**Record excerpts:**
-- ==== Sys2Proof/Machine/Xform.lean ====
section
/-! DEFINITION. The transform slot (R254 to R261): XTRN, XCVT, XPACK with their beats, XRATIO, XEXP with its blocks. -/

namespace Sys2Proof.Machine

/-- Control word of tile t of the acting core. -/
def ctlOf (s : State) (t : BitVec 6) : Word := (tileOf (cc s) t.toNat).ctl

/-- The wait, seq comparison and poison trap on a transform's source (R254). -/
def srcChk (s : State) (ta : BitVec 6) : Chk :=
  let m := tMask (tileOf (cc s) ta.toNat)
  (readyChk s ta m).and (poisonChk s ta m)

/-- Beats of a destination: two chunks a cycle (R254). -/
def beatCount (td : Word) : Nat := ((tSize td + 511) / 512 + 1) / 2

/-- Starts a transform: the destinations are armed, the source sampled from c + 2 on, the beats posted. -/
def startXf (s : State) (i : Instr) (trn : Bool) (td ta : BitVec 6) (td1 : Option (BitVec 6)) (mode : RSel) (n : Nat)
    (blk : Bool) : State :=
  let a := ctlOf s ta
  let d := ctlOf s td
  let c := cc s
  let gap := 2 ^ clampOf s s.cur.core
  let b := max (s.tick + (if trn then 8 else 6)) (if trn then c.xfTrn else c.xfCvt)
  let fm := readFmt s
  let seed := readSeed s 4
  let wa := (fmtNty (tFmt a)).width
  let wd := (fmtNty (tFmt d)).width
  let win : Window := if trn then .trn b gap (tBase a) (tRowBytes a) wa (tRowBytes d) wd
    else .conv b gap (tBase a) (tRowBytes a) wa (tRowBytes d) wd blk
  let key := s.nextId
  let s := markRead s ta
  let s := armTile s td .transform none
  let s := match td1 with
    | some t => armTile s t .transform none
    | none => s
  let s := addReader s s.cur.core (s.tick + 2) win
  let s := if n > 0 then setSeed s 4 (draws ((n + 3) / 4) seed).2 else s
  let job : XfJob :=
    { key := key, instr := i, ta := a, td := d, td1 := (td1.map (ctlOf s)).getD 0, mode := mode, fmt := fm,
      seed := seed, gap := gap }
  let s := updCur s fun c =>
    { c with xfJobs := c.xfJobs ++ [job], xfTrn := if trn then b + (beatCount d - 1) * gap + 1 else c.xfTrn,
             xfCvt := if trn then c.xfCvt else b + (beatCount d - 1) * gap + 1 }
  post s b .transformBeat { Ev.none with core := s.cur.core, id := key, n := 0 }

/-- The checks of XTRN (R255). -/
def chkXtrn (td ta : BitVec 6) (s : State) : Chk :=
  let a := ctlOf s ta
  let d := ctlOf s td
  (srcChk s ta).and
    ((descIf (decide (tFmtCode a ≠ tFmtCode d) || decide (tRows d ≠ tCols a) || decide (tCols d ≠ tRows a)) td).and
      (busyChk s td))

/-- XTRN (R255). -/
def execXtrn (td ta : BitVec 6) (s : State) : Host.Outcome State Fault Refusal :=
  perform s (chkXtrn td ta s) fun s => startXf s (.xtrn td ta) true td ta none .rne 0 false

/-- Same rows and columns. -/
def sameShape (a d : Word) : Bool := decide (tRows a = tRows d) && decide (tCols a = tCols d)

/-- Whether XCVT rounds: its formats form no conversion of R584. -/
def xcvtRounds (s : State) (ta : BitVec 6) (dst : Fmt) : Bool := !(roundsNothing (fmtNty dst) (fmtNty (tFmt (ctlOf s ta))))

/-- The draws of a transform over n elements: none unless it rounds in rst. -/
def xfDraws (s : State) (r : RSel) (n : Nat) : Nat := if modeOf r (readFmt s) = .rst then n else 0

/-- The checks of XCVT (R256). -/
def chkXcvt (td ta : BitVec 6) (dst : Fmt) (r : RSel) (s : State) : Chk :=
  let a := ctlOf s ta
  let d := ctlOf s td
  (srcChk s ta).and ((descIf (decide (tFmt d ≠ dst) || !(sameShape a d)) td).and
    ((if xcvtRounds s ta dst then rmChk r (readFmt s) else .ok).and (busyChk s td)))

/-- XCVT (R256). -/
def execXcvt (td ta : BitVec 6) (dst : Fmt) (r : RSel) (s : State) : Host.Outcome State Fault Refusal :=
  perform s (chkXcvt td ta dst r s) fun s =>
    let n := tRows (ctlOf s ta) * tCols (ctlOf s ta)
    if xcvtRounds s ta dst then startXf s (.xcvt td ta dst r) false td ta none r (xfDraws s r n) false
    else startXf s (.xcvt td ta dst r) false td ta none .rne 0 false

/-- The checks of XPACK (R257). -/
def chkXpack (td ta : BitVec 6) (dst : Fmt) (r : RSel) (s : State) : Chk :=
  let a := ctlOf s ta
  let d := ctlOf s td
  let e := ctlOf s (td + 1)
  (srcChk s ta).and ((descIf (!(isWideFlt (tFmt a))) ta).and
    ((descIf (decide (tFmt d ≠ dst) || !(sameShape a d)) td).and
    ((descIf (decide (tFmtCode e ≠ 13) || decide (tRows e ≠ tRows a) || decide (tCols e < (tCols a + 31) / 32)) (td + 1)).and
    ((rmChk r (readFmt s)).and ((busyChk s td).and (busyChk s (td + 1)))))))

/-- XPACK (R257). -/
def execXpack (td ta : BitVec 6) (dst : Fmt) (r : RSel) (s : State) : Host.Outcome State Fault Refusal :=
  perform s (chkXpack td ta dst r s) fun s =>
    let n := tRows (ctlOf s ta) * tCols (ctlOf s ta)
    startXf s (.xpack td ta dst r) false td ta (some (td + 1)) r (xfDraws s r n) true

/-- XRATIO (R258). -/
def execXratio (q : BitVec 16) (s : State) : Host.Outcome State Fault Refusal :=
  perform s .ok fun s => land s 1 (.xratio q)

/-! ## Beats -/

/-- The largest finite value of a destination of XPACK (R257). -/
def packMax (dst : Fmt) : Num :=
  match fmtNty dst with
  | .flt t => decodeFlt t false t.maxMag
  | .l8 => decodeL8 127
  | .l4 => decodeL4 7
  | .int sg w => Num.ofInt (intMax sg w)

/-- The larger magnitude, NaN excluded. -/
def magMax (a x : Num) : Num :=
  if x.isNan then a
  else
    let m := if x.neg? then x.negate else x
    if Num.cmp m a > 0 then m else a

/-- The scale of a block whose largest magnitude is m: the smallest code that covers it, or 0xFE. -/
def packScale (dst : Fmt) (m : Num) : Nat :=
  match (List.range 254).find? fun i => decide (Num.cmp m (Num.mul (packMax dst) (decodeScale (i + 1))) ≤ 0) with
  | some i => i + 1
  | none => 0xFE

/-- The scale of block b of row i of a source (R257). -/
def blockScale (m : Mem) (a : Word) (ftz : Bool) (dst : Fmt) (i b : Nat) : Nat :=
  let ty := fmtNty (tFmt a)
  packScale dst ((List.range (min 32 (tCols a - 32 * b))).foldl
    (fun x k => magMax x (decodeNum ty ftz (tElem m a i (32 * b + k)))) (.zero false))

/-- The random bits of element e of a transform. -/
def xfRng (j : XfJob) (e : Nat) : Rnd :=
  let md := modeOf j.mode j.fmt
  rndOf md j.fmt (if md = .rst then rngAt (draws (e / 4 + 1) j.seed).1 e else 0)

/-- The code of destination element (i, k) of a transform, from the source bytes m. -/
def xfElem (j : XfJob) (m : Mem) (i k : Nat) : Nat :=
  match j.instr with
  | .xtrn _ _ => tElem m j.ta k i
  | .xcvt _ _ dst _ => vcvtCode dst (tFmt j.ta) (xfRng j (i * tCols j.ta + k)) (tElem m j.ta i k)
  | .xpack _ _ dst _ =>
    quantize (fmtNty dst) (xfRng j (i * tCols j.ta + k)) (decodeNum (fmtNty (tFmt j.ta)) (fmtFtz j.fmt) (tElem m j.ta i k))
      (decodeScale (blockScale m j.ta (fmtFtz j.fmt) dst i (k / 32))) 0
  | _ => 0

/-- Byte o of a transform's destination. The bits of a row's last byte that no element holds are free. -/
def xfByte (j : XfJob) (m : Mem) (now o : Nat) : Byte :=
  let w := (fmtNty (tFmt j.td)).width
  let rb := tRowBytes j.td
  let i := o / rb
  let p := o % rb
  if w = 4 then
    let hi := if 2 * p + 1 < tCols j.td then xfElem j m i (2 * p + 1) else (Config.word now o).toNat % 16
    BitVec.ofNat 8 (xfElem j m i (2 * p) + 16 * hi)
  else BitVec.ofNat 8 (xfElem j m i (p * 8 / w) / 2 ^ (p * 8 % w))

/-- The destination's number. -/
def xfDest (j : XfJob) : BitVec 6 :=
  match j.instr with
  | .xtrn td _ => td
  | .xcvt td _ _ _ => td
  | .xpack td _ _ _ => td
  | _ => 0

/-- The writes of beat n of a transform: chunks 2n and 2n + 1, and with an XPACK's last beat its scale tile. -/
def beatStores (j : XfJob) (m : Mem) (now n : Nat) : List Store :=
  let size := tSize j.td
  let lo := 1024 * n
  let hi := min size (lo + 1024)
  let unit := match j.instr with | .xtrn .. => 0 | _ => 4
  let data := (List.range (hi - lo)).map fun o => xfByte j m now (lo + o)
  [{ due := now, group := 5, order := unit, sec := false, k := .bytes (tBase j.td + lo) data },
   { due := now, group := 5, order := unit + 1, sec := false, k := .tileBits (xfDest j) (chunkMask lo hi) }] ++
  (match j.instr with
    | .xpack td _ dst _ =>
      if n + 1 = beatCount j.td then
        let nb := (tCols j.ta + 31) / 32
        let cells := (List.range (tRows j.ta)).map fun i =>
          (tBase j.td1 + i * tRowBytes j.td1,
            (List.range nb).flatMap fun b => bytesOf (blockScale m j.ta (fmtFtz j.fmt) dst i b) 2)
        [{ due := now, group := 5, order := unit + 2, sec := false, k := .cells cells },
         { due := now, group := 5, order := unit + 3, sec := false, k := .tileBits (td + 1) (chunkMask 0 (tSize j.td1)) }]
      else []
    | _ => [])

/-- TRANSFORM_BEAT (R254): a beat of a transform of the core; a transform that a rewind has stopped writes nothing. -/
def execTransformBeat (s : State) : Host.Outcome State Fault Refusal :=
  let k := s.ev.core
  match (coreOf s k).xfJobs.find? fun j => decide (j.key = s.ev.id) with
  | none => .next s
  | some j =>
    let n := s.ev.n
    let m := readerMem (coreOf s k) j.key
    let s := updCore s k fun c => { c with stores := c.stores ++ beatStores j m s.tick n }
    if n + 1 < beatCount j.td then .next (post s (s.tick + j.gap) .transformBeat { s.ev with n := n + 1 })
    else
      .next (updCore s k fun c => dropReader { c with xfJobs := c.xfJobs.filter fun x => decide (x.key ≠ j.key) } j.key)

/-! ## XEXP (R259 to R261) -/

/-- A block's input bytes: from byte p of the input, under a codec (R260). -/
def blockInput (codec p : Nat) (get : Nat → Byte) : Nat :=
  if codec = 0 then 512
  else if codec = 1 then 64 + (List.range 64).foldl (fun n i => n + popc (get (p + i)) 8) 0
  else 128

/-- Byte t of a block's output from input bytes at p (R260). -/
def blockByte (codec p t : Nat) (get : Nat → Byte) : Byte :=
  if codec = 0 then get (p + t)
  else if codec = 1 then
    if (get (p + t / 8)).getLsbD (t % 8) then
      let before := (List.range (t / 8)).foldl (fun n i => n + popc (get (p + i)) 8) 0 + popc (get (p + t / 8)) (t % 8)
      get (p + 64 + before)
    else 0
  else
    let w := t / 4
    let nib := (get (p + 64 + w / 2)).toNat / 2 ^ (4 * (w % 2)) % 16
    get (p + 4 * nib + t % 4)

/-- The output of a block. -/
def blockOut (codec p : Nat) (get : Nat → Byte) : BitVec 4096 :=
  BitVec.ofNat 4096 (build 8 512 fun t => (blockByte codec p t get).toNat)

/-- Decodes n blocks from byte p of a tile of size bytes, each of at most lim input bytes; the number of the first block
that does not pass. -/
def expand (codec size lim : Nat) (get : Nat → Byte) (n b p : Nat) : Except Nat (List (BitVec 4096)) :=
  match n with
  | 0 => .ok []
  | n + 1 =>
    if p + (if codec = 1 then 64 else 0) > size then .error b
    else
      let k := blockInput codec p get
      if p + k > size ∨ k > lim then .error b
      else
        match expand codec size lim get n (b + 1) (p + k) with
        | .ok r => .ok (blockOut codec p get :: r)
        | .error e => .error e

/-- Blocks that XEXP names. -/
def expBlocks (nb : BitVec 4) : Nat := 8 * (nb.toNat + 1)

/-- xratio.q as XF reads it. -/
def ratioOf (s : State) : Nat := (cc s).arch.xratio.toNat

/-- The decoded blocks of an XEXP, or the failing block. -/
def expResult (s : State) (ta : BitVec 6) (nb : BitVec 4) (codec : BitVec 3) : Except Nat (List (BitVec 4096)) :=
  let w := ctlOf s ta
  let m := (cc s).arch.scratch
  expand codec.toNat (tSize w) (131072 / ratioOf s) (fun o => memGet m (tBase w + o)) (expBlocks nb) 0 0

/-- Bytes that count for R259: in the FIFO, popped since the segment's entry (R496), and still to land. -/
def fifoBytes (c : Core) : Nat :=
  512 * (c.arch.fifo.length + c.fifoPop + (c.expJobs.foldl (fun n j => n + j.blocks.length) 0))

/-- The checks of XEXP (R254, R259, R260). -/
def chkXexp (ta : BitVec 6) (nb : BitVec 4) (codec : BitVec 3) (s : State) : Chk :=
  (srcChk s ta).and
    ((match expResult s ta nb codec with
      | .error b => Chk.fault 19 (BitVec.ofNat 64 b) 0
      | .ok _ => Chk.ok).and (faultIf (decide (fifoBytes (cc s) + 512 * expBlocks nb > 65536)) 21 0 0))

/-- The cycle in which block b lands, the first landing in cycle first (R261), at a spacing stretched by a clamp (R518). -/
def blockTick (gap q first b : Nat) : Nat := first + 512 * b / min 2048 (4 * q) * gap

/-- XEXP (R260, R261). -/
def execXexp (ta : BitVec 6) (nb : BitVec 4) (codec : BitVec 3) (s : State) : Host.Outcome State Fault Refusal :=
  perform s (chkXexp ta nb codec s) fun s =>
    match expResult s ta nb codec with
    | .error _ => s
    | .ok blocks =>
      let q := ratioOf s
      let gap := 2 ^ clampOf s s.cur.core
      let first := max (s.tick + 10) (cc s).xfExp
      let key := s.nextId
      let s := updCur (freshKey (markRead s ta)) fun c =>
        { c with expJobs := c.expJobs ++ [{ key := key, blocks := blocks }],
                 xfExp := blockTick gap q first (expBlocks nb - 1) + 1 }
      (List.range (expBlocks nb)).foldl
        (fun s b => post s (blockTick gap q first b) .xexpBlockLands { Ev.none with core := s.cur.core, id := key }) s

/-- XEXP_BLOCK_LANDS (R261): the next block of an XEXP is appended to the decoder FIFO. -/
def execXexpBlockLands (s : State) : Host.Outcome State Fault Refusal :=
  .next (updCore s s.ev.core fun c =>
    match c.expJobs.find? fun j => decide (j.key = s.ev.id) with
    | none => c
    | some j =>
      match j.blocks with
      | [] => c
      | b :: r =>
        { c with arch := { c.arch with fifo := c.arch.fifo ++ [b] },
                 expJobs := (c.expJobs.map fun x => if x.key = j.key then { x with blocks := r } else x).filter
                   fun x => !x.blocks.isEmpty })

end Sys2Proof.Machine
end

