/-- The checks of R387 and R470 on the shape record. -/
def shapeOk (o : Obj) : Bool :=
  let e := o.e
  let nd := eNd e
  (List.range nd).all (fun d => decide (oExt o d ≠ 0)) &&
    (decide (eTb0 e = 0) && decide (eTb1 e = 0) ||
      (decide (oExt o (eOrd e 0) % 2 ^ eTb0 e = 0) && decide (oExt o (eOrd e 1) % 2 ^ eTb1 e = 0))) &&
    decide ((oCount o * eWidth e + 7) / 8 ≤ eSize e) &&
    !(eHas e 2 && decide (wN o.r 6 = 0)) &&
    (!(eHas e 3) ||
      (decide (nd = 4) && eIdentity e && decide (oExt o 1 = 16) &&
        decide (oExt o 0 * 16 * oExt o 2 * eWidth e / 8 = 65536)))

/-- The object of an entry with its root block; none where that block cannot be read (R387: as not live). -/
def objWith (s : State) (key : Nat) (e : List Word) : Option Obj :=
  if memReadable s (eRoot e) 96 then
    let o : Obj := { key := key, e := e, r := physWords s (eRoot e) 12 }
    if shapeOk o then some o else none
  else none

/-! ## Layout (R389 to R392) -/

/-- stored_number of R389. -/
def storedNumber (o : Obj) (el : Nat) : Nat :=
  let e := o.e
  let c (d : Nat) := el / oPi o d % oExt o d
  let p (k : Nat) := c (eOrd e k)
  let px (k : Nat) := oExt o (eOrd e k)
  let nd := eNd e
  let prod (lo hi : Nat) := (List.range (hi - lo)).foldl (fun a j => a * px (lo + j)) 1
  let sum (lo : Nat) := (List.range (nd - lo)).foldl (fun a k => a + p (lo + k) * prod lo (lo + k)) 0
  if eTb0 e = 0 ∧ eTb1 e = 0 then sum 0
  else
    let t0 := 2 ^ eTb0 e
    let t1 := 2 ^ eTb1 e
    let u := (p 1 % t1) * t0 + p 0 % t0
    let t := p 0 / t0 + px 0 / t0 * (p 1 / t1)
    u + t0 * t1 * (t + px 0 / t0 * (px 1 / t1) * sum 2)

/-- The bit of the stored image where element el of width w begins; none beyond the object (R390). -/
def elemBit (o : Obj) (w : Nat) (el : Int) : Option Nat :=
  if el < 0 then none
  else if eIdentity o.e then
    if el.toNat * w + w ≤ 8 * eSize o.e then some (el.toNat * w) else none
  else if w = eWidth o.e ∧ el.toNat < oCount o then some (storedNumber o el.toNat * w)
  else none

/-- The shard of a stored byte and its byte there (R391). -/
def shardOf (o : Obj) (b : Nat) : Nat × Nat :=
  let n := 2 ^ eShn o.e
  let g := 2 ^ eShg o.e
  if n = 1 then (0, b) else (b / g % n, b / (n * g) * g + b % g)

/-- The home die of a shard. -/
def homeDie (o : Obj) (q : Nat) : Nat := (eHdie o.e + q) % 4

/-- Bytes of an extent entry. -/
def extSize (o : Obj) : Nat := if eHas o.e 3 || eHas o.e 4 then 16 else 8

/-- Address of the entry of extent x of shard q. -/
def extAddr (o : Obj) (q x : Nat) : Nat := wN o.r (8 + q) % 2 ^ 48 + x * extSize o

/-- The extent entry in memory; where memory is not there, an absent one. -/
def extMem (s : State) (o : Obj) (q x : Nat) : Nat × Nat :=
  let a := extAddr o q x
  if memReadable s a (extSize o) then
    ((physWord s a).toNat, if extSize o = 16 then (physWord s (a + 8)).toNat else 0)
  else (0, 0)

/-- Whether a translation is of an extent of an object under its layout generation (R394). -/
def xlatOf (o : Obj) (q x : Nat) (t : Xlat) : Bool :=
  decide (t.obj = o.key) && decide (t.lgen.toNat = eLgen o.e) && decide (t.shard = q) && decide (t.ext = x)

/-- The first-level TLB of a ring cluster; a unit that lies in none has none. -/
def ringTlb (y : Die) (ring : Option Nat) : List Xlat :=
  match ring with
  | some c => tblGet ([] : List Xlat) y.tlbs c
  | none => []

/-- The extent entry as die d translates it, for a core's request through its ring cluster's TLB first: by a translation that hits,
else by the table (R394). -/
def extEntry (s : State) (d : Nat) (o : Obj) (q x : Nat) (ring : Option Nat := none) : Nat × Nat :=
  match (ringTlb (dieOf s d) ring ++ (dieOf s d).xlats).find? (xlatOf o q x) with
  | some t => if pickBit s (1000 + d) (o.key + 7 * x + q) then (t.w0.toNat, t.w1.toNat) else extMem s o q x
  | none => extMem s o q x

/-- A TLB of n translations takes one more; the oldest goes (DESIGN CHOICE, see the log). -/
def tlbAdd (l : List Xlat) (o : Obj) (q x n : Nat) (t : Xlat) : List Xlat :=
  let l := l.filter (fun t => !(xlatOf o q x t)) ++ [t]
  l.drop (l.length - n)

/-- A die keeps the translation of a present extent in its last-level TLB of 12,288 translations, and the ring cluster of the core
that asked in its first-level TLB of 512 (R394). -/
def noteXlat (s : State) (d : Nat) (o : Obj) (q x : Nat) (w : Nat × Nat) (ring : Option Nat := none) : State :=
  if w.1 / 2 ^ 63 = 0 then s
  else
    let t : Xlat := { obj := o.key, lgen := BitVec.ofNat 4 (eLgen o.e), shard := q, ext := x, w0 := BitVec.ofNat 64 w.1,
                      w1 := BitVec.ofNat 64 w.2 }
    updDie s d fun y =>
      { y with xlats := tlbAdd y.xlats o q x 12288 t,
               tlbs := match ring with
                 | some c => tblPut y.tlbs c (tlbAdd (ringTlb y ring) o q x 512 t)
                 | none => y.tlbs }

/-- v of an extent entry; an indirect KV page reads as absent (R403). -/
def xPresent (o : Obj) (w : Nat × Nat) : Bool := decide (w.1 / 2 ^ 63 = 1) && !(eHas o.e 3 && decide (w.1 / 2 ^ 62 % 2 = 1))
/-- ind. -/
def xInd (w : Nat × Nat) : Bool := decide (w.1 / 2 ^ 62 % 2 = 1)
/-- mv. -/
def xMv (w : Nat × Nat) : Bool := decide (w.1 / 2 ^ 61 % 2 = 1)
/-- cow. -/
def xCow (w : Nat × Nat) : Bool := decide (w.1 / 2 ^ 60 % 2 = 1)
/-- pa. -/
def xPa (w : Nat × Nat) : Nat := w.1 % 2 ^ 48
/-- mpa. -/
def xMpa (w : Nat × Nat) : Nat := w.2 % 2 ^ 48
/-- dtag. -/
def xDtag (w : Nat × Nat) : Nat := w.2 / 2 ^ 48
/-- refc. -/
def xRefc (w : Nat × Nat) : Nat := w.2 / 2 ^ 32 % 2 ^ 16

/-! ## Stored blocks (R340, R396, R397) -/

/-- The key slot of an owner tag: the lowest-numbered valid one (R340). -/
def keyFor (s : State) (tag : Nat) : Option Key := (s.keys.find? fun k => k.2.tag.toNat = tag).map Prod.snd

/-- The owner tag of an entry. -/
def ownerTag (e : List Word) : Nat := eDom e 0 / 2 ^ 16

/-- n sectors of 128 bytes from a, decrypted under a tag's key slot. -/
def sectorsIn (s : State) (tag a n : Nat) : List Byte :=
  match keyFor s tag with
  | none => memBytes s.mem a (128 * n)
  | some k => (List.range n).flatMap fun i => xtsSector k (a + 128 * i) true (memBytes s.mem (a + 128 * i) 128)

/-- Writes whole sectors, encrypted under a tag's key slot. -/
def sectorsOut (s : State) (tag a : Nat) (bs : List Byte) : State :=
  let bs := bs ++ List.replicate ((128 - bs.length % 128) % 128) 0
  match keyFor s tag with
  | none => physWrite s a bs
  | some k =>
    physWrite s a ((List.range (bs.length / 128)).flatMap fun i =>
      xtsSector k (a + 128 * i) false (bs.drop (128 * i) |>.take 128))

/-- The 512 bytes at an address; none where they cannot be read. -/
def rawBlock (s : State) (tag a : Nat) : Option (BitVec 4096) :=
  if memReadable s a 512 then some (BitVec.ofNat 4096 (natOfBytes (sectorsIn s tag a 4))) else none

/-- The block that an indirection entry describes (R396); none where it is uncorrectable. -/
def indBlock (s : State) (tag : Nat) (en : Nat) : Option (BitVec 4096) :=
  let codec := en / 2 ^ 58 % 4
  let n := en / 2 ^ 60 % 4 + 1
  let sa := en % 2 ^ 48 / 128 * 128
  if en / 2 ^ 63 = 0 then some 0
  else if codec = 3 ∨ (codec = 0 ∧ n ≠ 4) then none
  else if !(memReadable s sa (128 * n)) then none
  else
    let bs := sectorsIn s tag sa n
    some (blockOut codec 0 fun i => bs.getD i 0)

**What you are asked to do:** Everything from the line with "s.mem a (128 * n)" through the last line of the material above should be echoed exactly, and nothing else.

**Task result:**
  | none => memBytes s.mem a (128 * n)
  | some k => (List.range n).flatMap fun i => xtsSector k (a + 128 * i) true (memBytes s.mem (a + 128 * i) 128)

/-- Writes whole sectors, encrypted under a tag's key slot. -/
def sectorsOut (s : State) (tag a : Nat) (bs : List Byte) : State :=
  let bs := bs ++ List.replicate ((128 - bs.length % 128) % 128) 0
  match keyFor s tag with
  | none => physWrite s a bs
  | some k =>
    physWrite s a ((List.range (bs.length / 128)).flatMap fun i =>
      xtsSector k (a + 128 * i) false (bs.drop (128 * i) |>.take 128))

/-- The 512 bytes at an address; none where they cannot be read. -/
def rawBlock (s : State) (tag a : Nat) : Option (BitVec 4096) :=
  if memReadable s a 512 then some (BitVec.ofNat 4096 (natOfBytes (sectorsIn s tag a 4))) else none

/-- The block that an indirection entry describes (R396); none where it is uncorrectable. -/
def indBlock (s : State) (tag : Nat) (en : Nat) : Option (BitVec 4096) :=
  let codec := en / 2 ^ 58 % 4
  let n := en / 2 ^ 60 % 4 + 1
  let sa := en % 2 ^ 48 / 128 * 128
  if en / 2 ^ 63 = 0 then some 0
  else if codec = 3 ∨ (codec = 0 ∧ n ≠ 4) then none
  else if !(memReadable s sa (128 * n)) then none
  else
    let bs := sectorsIn s tag sa n
    some (blockOut codec 0 fun i => bs.getD i 0)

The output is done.